Elsa knew that the Buena Vista, a restaurant Mike had loved back in the late ‘60s during his S.F. days,  was near Aquatic Park, but she was surprised to discover that it served breakfast.  Around 9:00ish, she rang to see if I was interested in heading over.  Was I ever!  I leaped out of bed and was ready just about the time she arrived back, then we were back on a cable car and off to the Buena Vista. 




The restaurant that had been practically deserted when Elsa got there was bustling when we arrived.  People were sharing tables, which I thought would be special  fun.  Guess where the couple at our table hailed from?  Warminster, 15 minutes up the road from our home.



Easter dinner was at The Acorn Tea & Griddle.  I remember wonderful smoked salmon. 



Both Elsa & I wanted to do something special for supper, since we were leaving the next morning.  We had planned on heading back to the Buena Vista, but the city that had been practically deserted on Friday night and Saturday was brimming over with people by Sunday night. 



We managed to wangle our way onto a packed cable car, but getting off near the Fairmount was another matter.  One man finally said, "Lady, you just have to push your way through."  Elsa said she practically collapsed when I said in my most genteel voice - "Sir, I was not raised that way."  And a path immediately opened up to let me pass through and two gentlemen stepped down to help us off!



Our hopes of going back to the Crown Room, which I had thoroughly enjoyed, were dashed when we saw people waiting 12-deep around the one elevator.   

Neither of us wanted our evening to end on a whimper, but it was looking like that might be the case when Elsa remembered a restaurant down in the bowels of the hotel.  

We headed down to Belle Vocce and - surprise - there were no crowds, just a very attractive hostess waiting by the door.  Elsa and I were both stunned when she caught sight of Elsa and, grinning from ear to ear, said with complete delight, "You DID bring your mother!"   Seems that Elsa had stopped by very briefly on Thursday morning checking out places I might like and had taken a quick look around.

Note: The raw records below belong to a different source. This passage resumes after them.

/-- The largest value: LPH at count 1, speed range 32 and PPM3 1. -/
theorem rateValue_lph_max (ppr : Nat) : rateValue .lph (((32 * 8192 : Nat) : Rat) / ((1 : Nat) : Rat)) ppr 1 = 943718400000 := by
  norm_num [rateValue, pulsesPerLitre]

theorem exec_kconvLph_max {s : State} (hcount : s.req.kcount = 1) (hsr : s.req.ksr = 32) (hppm3 : s.req.kppm3 = 1) :
    exec .kconvLph s = .next (s.accept.respond (.ok 943718400000)) := by
  have hexec := exec_rateKernel (tag := .lph) (s := s) (legalRateOperands_flow rfl rfl) rfl
  rw [hcount, hsr, hppm3] at hexec
  rw [← rateValue_lph_max s.req.kppr.toNat]
  exact hexec

theorem exec_getLph_max {s s1 : State} {ch : BitVec 3} {c : Channel} {wt b7 b6 b5 : Word16} (hch : ch.toNat = c.index + 1)
    (hreads : issueAll s.accept (rateReads c) = some ([wt, b7, b6, b5], s1)) (hcount : wt.toNat / 32 = 1)
    (hcode : codeOf b7 b6 b5 = 5) (hppm3 : s.ppm3.get c = 1) :
    exec (.getLph ch) s = .next (s1.respond (.ok 943718400000)) := by
  have hsr : SrIs s.accept.params.srUnmatched (codeOf b7 b6 b5) 32 := .inl ⟨hcode.le, by rw [hcode]; rfl⟩
  have hget := rateGet_of_issueAll (tag := .lph) hreads (by omega) (by omega) hsr
  rw [hcount, State.accept_ppm3, hppm3] at hget
  rw [exec, execGetLph, channelCommand_legal s _ (channelOf_of_index hch), hget]
  exact congrArg (fun v => Host.Outcome.next (s1.respond (.ok v))) (rateValue_lph_max _)

end Sys2Proof.Machine

namespace Sys2Proof
open Sys2Proof.Machine

/-- Settles O49: every command answers in range, and a value in range fits the port; both forms of LPH attain the largest value. -/
theorem resultPortNeverOverflows : Obligations.ResultPortNeverOverflows := by
  refine ⟨fun i s t v hcal hfrac hexec hr => ?_, fun s => exec_kconvLph_max, fun s s1 ch c wt b7 b6 b5 => exec_getLph_max⟩
  have hanswers := exec_answersInRange ⟨hcal, hfrac⟩ hexec
  obtain ⟨h0, hmax⟩ := hanswers.value v hr
  obtain ⟨hstatus, hres⟩ := port_of_response hanswers.frac hr
  have hbits : v < 2 ^ 40 := hmax.trans_lt (by norm_num)
  exact ⟨h0, hmax, hbits, hstatus, _, hres, toNat_resOf h0 hbits, resOf_eq_zero h0⟩

end Sys2Proof

/-! PROOFS. The gets that read no register (42_get_commands.md R168 to R171, R190). Each answers a function of the calibration state of its
channel, and the command leaves nothing but the accepted request and that answer. -/

namespace Sys2Proof.Machine

/-- GET.PPR (R168). -/
theorem exec_getPpr {ch : BitVec 3} {c : Channel} (hch : ch.toNat = c.index + 1) (s : State) :
    exec (.getPpr ch) s = .next (s.accept.respond (.ok ((s.ppr.get c).toNat : Rat))) := by
  rw [exec, execGetPpr, channelCommand_legal s _ (channelOf_of_index hch), State.ok, pprOf, State.accept_ppr]

/-- GET.PPM3 (R169). -/
theorem exec_getPpm3 {ch : BitVec 3} {c : Channel} (hch : ch.toNat = c.index + 1) (s : State) :
    exec (.getPpm3 ch) s = .next (s.accept.respond (.ok ((s.ppm3.get c).toNat : Rat))) := by
  rw [exec, execGetPpm3, channelCommand_legal s _ (channelOf_of_index hch), State.ok, ppm3Of, State.accept_ppm3]

/-- GET.PPL (R170). -/
theorem exec_getPpl {ch : BitVec 3} {c : Channel} (hch : ch.toNat = c.index + 1) (s : State) :
    exec (.getPpl ch) s = .next (s.accept.respond (.ok (((s.ppm3.get c).toNat : Rat) / 1000))) := by
  rw [exec, execGetPpl, channelCommand_legal s _ (channelOf_of_index hch), State.ok, pulsesPerLitre, ppm3Of, State.accept_ppm3]

/-- GET.PPG (R171): the gallon in lowest terms. -/
theorem exec_getPpg {ch : BitVec 3} {c : Channel} (hch : ch.toNat = c.index + 1) (s : State) :
    exec (.getPpg ch) s =
      .next (s.accept.respond (.ok (((s.ppm3.get c).toNat * 473176473 : Nat) / (125000000000 : Nat) : Rat))) := by
  have hvalue : pulsesPerGallon (s.ppm3.get c).toNat =
      (((s.ppm3.get c).toNat * 473176473 : Nat) / (125000000000 : Nat) : Rat) := by
    rw [pulsesPerGallon, gal_eq]
    push_cast
    ring
  rw [exec, execGetPpg, channelCommand_legal s _ (channelOf_of_index hch), State.ok, ppm3Of, State.accept_ppm3, hvalue]

/-- GET.AT (R190). -/
theorem exec_getAt {ch : BitVec 3} {c : Channel} (hch : ch.toNat = c.index + 1) (s : State) :
    exec (.getAt ch) s = .next (s.accept.respond (.ok (if s.atEn.get c then 1 else 0))) := by
  rw [exec, execGetAt, channelCommand_legal s _ (channelOf_of_index hch), State.ok, State.accept_atEn]
  cases s.atEn.get c <;> simp

end Sys2Proof.Machine

namespace Sys2Proof
open Sys2Proof.Machine

/-- Settles O8: the encodings by the 8 values of the channel field, the answers command by command, channel 0 and 7 by the test that all
GET commands share, and the reset values, which are one value on all six channels. -/
theorem calibrationGetsAnswer : Obligations.CalibrationGetsAnswer := by
  refine ⟨by decide, fun s ch c hch => ?legal, fun s ch hch i hi => ?illegal, fun c => ?atReset⟩
  case legal => exact ⟨exec_getPpr hch s, exec_getPpm3 hch s, exec_getPpl hch s, exec_getPpg hch s, exec_getAt hch s⟩
  case illegal =>
    have hillegal : legalChannel ch = false := by rcases hch with rfl | rfl <;> rfl
    have hchannel : i.channel = some ch := by
      simp only [List.mem_cons, List.not_mem_nil, or_false] at hi
      rcases hi with rfl | rfl | rfl | rfl | rfl <;> rfl
    exact exec_of_illegal_channel s hchannel hillegal
  case atReset =>
    have hppr : State.reset.ppr.get c = pprDefault := PerChannel.get_all _ c
    have hppm3 : State.reset.ppm3.get c = ppm3Default := PerChannel.get_all _ c
    exact ⟨congrArg BitVec.toNat hppr, congrArg BitVec.toNat hppm3, PerChannel.get_all _ c⟩

end Sys2Proof

/-! PROOFS. The body of a rate get (42_get_commands.md R164). Its first transaction reads the count. A stalled count ends the command there;
any other count hands over to ReadSR, which judges the code only after its third bit read. -/

namespace Sys2Proof.Machine

/-- The 15 rate gets are one body (R173 to R187). -/
theorem exec_getInstr (tag : RateTag) (ch : BitVec 3) (s : State) :
    exec (tag.getInstr ch) s = channelCommand ch s (rateGet tag) := by
  cases tag <;> rfl

/-- A run of transactions with its data, split at the first one. -/
theorem issue_of_issueAll_cons {s t : State} {op : BusOp} {ops : List BusOp} {w : Word16} {ws : List Word16}
    (h : issueAll s (op :: ops) = some (w :: ws, t)) :
    (issue s op).1 = .done w ∧ issueAll (issue s op).2 ops = some (ws, t) := by
  obtain ⟨w', ws', hdone, hrest, hdata⟩ := issueAll_cons h
  cases hdata
  exact ⟨hdone, hrest⟩

/-! ReadSR on a code without a meaning (R161, 40_field_codec.md R111). -/

/-- Bits 7:5 of the byte ReadSR assembles hold the code. -/
theorem toNat_srByte_div (b7 b6 b5 : Word16) :
    (srByte (b7.getLsbD 0) (b6.getLsbD 0) (b5.getLsbD 0)).toNat / 32 = codeOf b7 b6 b5 := by
  have h7 := (b7.getLsbD 0).toNat_le
  have h6 := (b6.getLsbD 0).toNat_le
  have h5 := (b5.getLsbD 0).toNat_le
  rw [srByte, codeOf, BitVec.toNat_ofNat]
  omega

theorem readSR_unmatched {c : Channel} {s t : State} {b7 b6 b5 : Word16} (k : Nat → State → State)
    (h : issueAll s (srReads c) = some ([b7, b6, b5], t)) (hcode : 6 ≤ codeOf b7 b6 b5) (hu : s.params.srUnmatched = .error) :
    readSR c s k = t.raise .unrecognizedEncoding := by
  have hdec : decSR s.params.srUnmatched (srByte (b7.getLsbD 0) (b6.getLsbD 0) (b5.getLsbD 0)) = .error .unrecognizedEncoding := by
    rw [decSR_eq, toNat_srByte_div, if_neg (by omega), hu, if_neg (by decide)]
  rw [readSR_of_issueAll k h, hdec]

/-! RateGet by the count (R164). -/

theorem rateGet_stalled {tag : RateTag} {c : Channel} {s : State} {wt : Word16} (hread : (issue s (.memRead (offTach c))).1 = .done wt)
    (hcount : wt.toNat / 32 = 0 ∨ wt.toNat / 32 = 2047) :
    rateGet tag c s = (issue s (.memRead (offTach c))).2.raise .noSignal := by
  rw [← toNat_decTach] at hcount
  rw [rateGet, readTach, memRead, bus_done _ hread]
  exact if_pos hcount

theorem rateGet_signal {tag : RateTag} {c : Channel} {s : State} {wt : Word16} (hread : (issue s (.memRead (offTach c))).1 = .done wt)
    (h0 : wt.toNat / 32 ≠ 0) (h1 : wt.toNat / 32 ≠ 2047) :
    rateGet tag c s = readSR c (issue s (.memRead (offTach c))).2 fun sr u =>
      u.respond (conv tag (decTach wt) sr (pprOf u c) (ppm3Of u c)) := by
  rw [← toNat_decTach] at h0 h1
  rw [rateGet, readTach, memRead, bus_done _ hread]
  exact if_neg (not_or.mpr ⟨h0, h1⟩)

/-- After its four transactions a rate get answers Conv, with the calibration of the state in which the command was accepted. -/
theorem rateGet_eq_conv {tag : RateTag} {c : Channel} {s t : State} {wt b7 b6 b5 : Word16} {sr : Nat}
    (h : issueAll s (rateReads c) = some ([wt, b7, b6, b5], t)) (h0 : wt.toNat / 32 ≠ 0) (h1 : wt.toNat / 32 ≠ 2047)
    (hsr : SrIs s.params.srUnmatched (codeOf b7 b6 b5) sr) :
    rateGet tag c s = t.respond (conv tag (decTach wt) sr (s.ppr.get c).toNat (s.ppm3.get c).toNat) := by
  have hcount : ¬((decTach wt).toNat = 0 ∨ (decTach wt).toNat = 2047) := by
    rw [toNat_decTach]
    exact not_or.mpr ⟨h0, h1⟩
  rw [rateGet_of_issueAll h h0 h1 hsr, conv_signal hcount, toNat_decTach, kclk]

end Sys2Proof.Machine

namespace Sys2Proof
open Sys2Proof.Machine

/-- Settles O13: the count read alone decides the stalled case; with a signal the code decides between the status and Conv. -/
theorem rateGetBody : Obligations.RateGetBody := by
  intro s s1 tag ch c wt hch
  rw [exec_getInstr, channelCommand_legal s _ (channelOf_of_index hch)]
  refine ⟨fun hread hcount => ?stalled, fun b7 b6 b5 hreads h0 h1 => ⟨fun hcode hu => ?unmatched, fun sr hsr => ?value⟩⟩
  case stalled =>
    obtain ⟨hdone, hend⟩ := issue_of_issueAll_cons hread
    cases hend
    rw [rateGet_stalled hdone hcount]
  case unmatched =>
    obtain ⟨hdone, hbits⟩ := issue_of_issueAll_cons hreads
    rw [rateGet_signal hdone h0 h1, readSR_unmatched _ hbits hcode hu]
  case value => rw [rateGet_eq_conv hreads h0 h1 hsr, State.accept_ppr, State.accept_ppm3]

end Sys2Proof

/-! PROOFS. The sets of calibration state (43_set_commands.md R203, R204, R207). The operand check comes before the write, so each command
is one equation: the accepted state with its own array changed at the channel, or the accepted state with InvalidArgument. -/

namespace Sys2Proof.Machine

/-- A write to a per-channel array changes the entry of its channel and no other (00_scope.md R13). -/
theorem PerChannel.get_set {α : Type} (p : PerChannel α) (c d : Channel) (v : α) :
    (p.set c v).get d = if d = c then v else p.get d := by
  split
  next hsame => rw [hsame, get_set_same]
  next hother => exact get_set_other p v hother

/-- SET.PPR (R203). -/
theorem exec_setPpr {ch : BitVec 3} {c : Channel} (hch : ch.toNat = c.index + 1) (s : State) :
    exec (.setPpr ch) s = .next (
      if 1 ≤ s.req.wdata.toInt then ({ s.accept with ppr := s.ppr.set c s.req.wdata } : State).respond (.ok 0)
      else s.accept.raise .invalidArgument) := by
  rw [exec, execSetPpr, channelCommand_legal s _ (channelOf_of_index hch)]
  exact congrArg Host.Outcome.next (if_congr legalCal_eq_true rfl rfl)

/-- SET.PPM3 (R204). -/
theorem exec_setPpm3 {ch : BitVec 3} {c : Channel} (hch : ch.toNat = c.index + 1) (s : State) :
    exec (.setPpm3 ch) s = .next (
      if 1 ≤ s.req.wdata.toInt then ({ s.accept with ppm3 := s.ppm3.set c s.req.wdata } : State).respond (.ok 0)
      else s.accept.raise .invalidArgument) := by
  rw [exec, execSetPpm3, channelCommand_legal s _ (channelOf_of_index hch)]
  exact congrArg Host.Outcome.next (if_congr legalCal_eq_true rfl rfl)

/-- SET.AT (R207): every operand is legal. -/
theorem exec_setAt {ch : BitVec 3} {c : Channel} (hch : ch.toNat = c.index + 1) (s : State) :
    exec (.setAt ch) s =
      .next (({ s.accept with atEn := s.atEn.set c (s.req.wdata.getLsbD 0) } : State).respond (.ok 0)) := by
  rw [exec, execSetAt, channelCommand_legal s _ (channelOf_of_index hch)]
  rfl

end Sys2Proof.Machine

namespace Sys2Proof
open Sys2Proof.Machine

/-- Settles O19: the encodings by the 8 values of the channel field, the two ends of SET.PPR and SET.PPM3 by their operand check, channel 0
and 7 by the test that all SET commands share, and the array entries by the one rule of a per-channel write. -/
theorem calibrationSetsWrite : Obligations.CalibrationSetsWrite := by
  refine ⟨by decide, fun s ch c hch => ⟨fun hlegal => ?legal, fun hlow => ?rejected, exec_setAt hch s⟩,
    fun s ch hch i hi => ?illegal, fun s c d v b => ?entries⟩
  case legal => exact ⟨by rw [exec_setPpr hch, if_pos hlegal], by rw [exec_setPpm3 hch, if_pos hlegal]⟩
  case rejected =>
    have hnot : ¬ 1 ≤ s.req.wdata.toInt := not_le.mpr hlow
    exact ⟨by rw [exec_setPpr hch, if_neg hnot], by rw [exec_setPpm3 hch, if_neg hnot]⟩
  case illegal =>
    have hillegal : legalChannel ch = false := by rcases hch with rfl | rfl <;> rfl
    have hchannel : i.channel = some ch := by
      simp only [List.mem_cons, List.not_mem_nil, or_false] at hi
      rcases hi with rfl | rfl | rfl <;> rfl
    exact exec_of_illegal_channel s hchannel hillegal
  case entries => exact ⟨s.ppr.get_set c d v, s.ppm3.get_set c d v, s.atEn.get_set c d b⟩

end Sys2Proof

/-! PROOFS. The decision table of the auto-tuner (44_autotuner_host.md R224, R225). One equation for each region of the table, by the tests
that precede its rows; rows 5 to 9 are one region, in which the row only chooses the new speed range. -/

namespace Sys2Proof.Machine

/-- The speed range that rows 5 to 9 choose, by the tests of R224. -/
def raisedSr (avg : Rat) (sr : Nat) : Nat :=
  if avg > 500 ∧ sr < 16 then sr * 2
  else if avg > 250 ∧ sr < 8 then sr * 4
  else if avg > 125 ∧ sr < 4 then sr * 8
  else if avg > 62 ∧ sr < 2 then 16
  else 32

/-- Rows 1 and 2. -/
theorem tuneRow_stop {avg : Rat} {sr : Nat} (havg : avg ≤ 2040) (h : sr = 32 ∨ avg > 1000) : tuneRow avg sr = .stop := by
  rcases h with hsr | hband
  · rw [tuneRow, if_pos ⟨havg, hsr⟩]
  · rw [tuneRow, if_pos (c := avg ≤ 2040 ∧ avg > 1000) ⟨havg, hband⟩, ite_self]

/-- Above 2040 rows 1 and 2 do not apply. -/
theorem tuneRow_halve {avg : Rat} {sr : Nat} (havg : avg > 2040) (hsr : sr > 1) : tuneRow avg sr = .setSr (sr / 2) := by
  have hnot : ¬ avg ≤ 2040 := not_le.mpr havg
  rw [tuneRow, if_neg fun h => hnot h.1, if_neg fun h => hnot h.1, if_pos ⟨havg, hsr⟩]

/-- Row 4, where row 3 has no smaller speed range. -/
theorem tuneRow_unreachable {avg : Rat} (havg : avg > 2040) : tuneRow avg 1 = .unreachable := by
  have hnot : ¬ avg ≤ 2040 := not_le.mpr havg
  rw [tuneRow, if_neg fun h => hnot h.1, if_neg fun h => hnot h.1, if_neg fun h => absurd h.2 (lt_irrefl 1), if_pos ⟨havg, rfl⟩]

/-- Below the band and below 32 rows 1 to 4 do not apply, and each of the other five changes the speed range. -/
theorem tuneRow_raise {avg : Rat} {sr : Nat} (havg : avg ≤ 1000) (hsr : sr < 32) : tuneRow avg sr = .setSr (raisedSr avg sr) := by
  have hhigh : ¬ avg > 2040 := not_lt.mpr (havg.trans (by norm_num))
  rw [tuneRow, if_neg fun h => hsr.ne h.2, if_neg fun h => not_lt.mpr havg h.2, if_neg fun h => hhigh h.1, if_neg fun h => hhigh h.1]
  simp only [raisedSr, apply_ite TuneAction.setSr]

The young woman remembered!



Well, after a reception like that, we knew we had struck pay dirt.  The food was great and it turned out that the service staff doubled as opera singers, so we had the ultimate floor show.   It seemed like all the waiters and waitresses stopped by to meet me and fuss over me and I had my picture taken with the hostess (who was a fabulous contralto) which hangs right outside my bedroom door.  I felt like a celebrity.  



No wonder we chose to walk back to our hotel; I think our feet hardly touched the pavement, we were so happy.



On this grey, raw Easter weekend, it pleases this old Grammie to remember a sunny, bright and warm Easter weekend in my beloved City by the Bay.



Am pretty groggy after this marathon session.  Am up the wooden hill and so to bed!



Just wondering - is there a city that YOU have special fondness for?  If you do, I would love to hear about it.